/-- `regang` (R19, R142). -/
def execRegang (m : StrandMask) (s : State) : Host.Outcome State Fault Refusal :=
  issue s fun k d =>
    let strands := k.wave.strands.zipIdx
    let waitsWith (s : Strand) : Option StrandMask := match s.waiting with | some ⟨_, .regang x⟩ => some x | _ => none
    let clash := strands.any fun (s, u) =>
      !inGang k.gang u && !s.exited && (match waitsWith s with
        | some x => x != m && (inGang m u || k.strands.any (inGang x))
        | none => false)
    let named := strands.filter fun (s, u) => inGang m u && !s.exited
    let here := named.all fun (s, u) => inGang k.gang u || waitsWith s == some m
    if m = 0 then d.trap k cIllegal
    else if !k.strands.all (inGang m) || clash then d.trap k cGang
    else if !here then d.stall k (.regang m)
    else if named.any fun (s, _) => s.pc != k.pc then d.trap k cGang
    else
      let all := m &&& k.wave.liveMask
      d.onWave k fun w => w.modStrands all fun _ s => { s with pc := s.pc + 2, gang := all, waiting := none }

/-- `exit` (R143): the strands leave their gang and the wave. -/
def execExit (s : State) : Host.Outcome State Fault Refusal :=
  issue s fun k d =>
    let d := d.noteTrigger k.wave k.gang
    let d := d.onGang k fun _ s => { s with exited := true, gang := 0, waiting := none, monitor := none }
    match d.wave? k.wave.id with
    | some w => if w.live then d else d.waveGone w k.block
    | none => d

/-- `trigger` (R145). -/
def execTrigger (s : State) : Host.Outcome State Fault Refusal :=
  andNext s 2 fun k d =>
    (d.noteTrigger k.wave k.gang).onGang k fun _ s => { s with triggered := true }

end Sys2Proof.Machine
end

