/-- `cfrsm.retry` (R200): the piece reissues, or the records are read again. -/
def execCfrsmRetry (a : SReg) (s : State) : Host.Outcome State Fault Refusal :=
  resolve s a (fun _ _ => true) fun _ d e j c =>
    if e.piece = 0xFFFF ∧ c.whole.isSome then
      d.modJob j.id fun j => { j with
        kind := .copy ((({ c with whole := none, layA := none, layB := none } : Copy).dropPiece recPieceA).dropPiece recPieceB) }
    else d.modCopy j.id fun c => c.setPiece e.piece .again
/-- `cfrsm.skip` (R200). -/
def execCfrsmSkip (a : SReg) (s : State) : Host.Outcome State Fault Refusal :=
  resolve s a (fun _ _ => true) fun _ d e j c => d.skipFault j c e.piece
/-- `cfrsm.fill` (R200): a read-side piece fault only. Piece 65,535 of a copy is told from the whole copy by the copy. -/
def execCfrsmFill (a b : SReg) (s : State) : Host.Outcome State Fault Refusal :=
  resolve s a (fun e c => !e.write && !(e.piece == 0xFFFF && c.any (·.whole.isSome))) fun k d e j _ =>
    d.modCopy j.id fun c => c.setPiece e.piece (.fill (k.rd b))

end Sys2Proof.Machine
end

_ _ _ _ _

> _What needs to be done_
What you give back must be the stretch above, starting at the line with "k.strands.any (inGang x))" and ending at the line with "else if !here then d.stall k (.regang m)", copied exactly.

> _Response_
        | some x => x != m && (inGang m u || k.strands.any (inGang x))
        | none => false)
    let named := strands.filter fun (s, u) => inGang m u && !s.exited
    let here := named.all fun (s, u) => inGang k.gang u || waitsWith s == some m
    if m = 0 then d.trap k cIllegal
    else if !k.strands.all (inGang m) || clash then d.trap k cGang
    else if !here then d.stall k (.regang m)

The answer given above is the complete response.